● Information shown
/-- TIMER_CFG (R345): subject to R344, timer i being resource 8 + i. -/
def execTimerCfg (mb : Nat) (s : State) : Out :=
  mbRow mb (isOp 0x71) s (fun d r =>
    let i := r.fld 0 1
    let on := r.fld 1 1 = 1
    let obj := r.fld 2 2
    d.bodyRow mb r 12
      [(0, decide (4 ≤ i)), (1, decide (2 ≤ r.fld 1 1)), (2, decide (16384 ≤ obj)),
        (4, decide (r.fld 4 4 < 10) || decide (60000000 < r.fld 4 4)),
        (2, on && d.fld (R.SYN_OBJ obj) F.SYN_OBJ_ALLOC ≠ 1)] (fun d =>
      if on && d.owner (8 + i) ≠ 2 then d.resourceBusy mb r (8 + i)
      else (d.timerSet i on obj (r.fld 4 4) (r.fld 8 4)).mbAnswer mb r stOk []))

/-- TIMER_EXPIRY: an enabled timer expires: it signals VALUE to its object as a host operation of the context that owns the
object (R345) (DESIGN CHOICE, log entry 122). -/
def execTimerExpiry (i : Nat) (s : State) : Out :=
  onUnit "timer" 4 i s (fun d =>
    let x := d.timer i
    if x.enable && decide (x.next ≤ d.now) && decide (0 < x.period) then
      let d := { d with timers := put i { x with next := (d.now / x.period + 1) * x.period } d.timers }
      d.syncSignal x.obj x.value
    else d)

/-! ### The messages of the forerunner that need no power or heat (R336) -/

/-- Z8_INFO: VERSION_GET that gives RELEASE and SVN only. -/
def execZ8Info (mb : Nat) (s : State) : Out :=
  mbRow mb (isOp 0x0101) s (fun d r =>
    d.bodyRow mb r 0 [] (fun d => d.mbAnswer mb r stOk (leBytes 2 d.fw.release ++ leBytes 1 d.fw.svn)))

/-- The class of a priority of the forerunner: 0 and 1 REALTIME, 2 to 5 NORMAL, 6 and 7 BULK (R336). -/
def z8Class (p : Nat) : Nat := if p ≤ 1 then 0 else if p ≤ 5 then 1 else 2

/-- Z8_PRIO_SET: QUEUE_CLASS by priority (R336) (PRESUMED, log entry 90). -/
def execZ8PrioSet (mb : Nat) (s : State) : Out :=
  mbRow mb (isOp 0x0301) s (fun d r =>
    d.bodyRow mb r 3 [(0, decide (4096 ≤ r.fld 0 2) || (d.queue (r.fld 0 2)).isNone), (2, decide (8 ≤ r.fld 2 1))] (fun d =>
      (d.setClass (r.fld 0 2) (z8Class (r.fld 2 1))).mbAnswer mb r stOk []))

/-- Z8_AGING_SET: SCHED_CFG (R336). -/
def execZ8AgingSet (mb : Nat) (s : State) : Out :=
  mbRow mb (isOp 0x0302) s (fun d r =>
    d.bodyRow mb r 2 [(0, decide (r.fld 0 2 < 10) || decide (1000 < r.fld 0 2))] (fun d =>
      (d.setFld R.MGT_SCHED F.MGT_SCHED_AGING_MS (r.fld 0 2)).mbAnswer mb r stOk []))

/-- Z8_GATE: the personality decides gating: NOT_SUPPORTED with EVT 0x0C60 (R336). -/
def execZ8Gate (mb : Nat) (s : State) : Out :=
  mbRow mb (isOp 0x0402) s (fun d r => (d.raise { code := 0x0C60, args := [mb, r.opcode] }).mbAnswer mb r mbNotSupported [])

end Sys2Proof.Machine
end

● Task to complete
Without changing a single character, write out all of the entries.

● Finished exercise
/-- TIMER_CFG (R345): subject to R344, timer i being resource 8 + i. -/
def execTimerCfg (mb : Nat) (s : State) : Out :=
  mbRow mb (isOp 0x71) s (fun d r =>
    let i := r.fld 0 1
    let on := r.fld 1 1 = 1
    let obj := r.fld 2 2
    d.bodyRow mb r 12
      [(0, decide (4 ≤ i)), (1, decide (2 ≤ r.fld 1 1)), (2, decide (16384 ≤ obj)),
        (4, decide (r.fld 4 4 < 10) || decide (60000000 < r.fld 4 4)),
        (2, on && d.fld (R.SYN_OBJ obj) F.SYN_OBJ_ALLOC ≠ 1)] (fun d =>
      if on && d.owner (8 + i) ≠ 2 then d.resourceBusy mb r (8 + i)
      else (d.timerSet i on obj (r.fld 4 4) (r.fld 8 4)).mbAnswer mb r stOk []))

/-- TIMER_EXPIRY: an enabled timer expires: it signals VALUE to its object as a host operation of the context that owns the
object (R345) (DESIGN CHOICE, log entry 122). -/
def execTimerExpiry (i : Nat) (s : State) : Out :=
  onUnit "timer" 4 i s (fun d =>
    let x := d.timer i
    if x.enable && decide (x.next ≤ d.now) && decide (0 < x.period) then
      let d := { d with timers := put i { x with next := (d.now / x.period + 1) * x.period } d.timers }
      d.syncSignal x.obj x.value
    else d)

/-! ### The messages of the forerunner that need no power or heat (R336) -/

/-- Z8_INFO: VERSION_GET that gives RELEASE and SVN only. -/
def execZ8Info (mb : Nat) (s : State) : Out :=
  mbRow mb (isOp 0x0101) s (fun d r =>
    d.bodyRow mb r 0 [] (fun d => d.mbAnswer mb r stOk (leBytes 2 d.fw.release ++ leBytes 1 d.fw.svn)))

/-- The class of a priority of the forerunner: 0 and 1 REALTIME, 2 to 5 NORMAL, 6 and 7 BULK (R336). -/
def z8Class (p : Nat) : Nat := if p ≤ 1 then 0 else if p ≤ 5 then 1 else 2

/-- Z8_PRIO_SET: QUEUE_CLASS by priority (R336) (PRESUMED, log entry 90). -/
def execZ8PrioSet (mb : Nat) (s : State) : Out :=
  mbRow mb (isOp 0x0301) s (fun d r =>
    d.bodyRow mb r 3 [(0, decide (4096 ≤ r.fld 0 2) || (d.queue (r.fld 0 2)).isNone), (2, decide (8 ≤ r.fld 2 1))] (fun d =>
      (d.setClass (r.fld 0 2) (z8Class (r.fld 2 1))).mbAnswer mb r stOk []))

/-- Z8_AGING_SET: SCHED_CFG (R336). -/
def execZ8AgingSet (mb : Nat) (s : State) : Out :=
  mbRow mb (isOp 0x0302) s (fun d r =>
    d.bodyRow mb r 2 [(0, decide (r.fld 0 2 < 10) || decide (1000 < r.fld 0 2))] (fun d =>
      (d.setFld R.MGT_SCHED F.MGT_SCHED_AGING_MS (r.fld 0 2)).mbAnswer mb r stOk []))

/-- Z8_GATE: the personality decides gating: NOT_SUPPORTED with EVT 0x0C60 (R336). -/
def execZ8Gate (mb : Nat) (s : State) : Out :=
  mbRow mb (isOp 0x0402) s (fun d r => (d.raise { code := 0x0C60, args := [mb, r.opcode] }).mbAnswer mb r mbNotSupported [])

end Sys2Proof.Machine
end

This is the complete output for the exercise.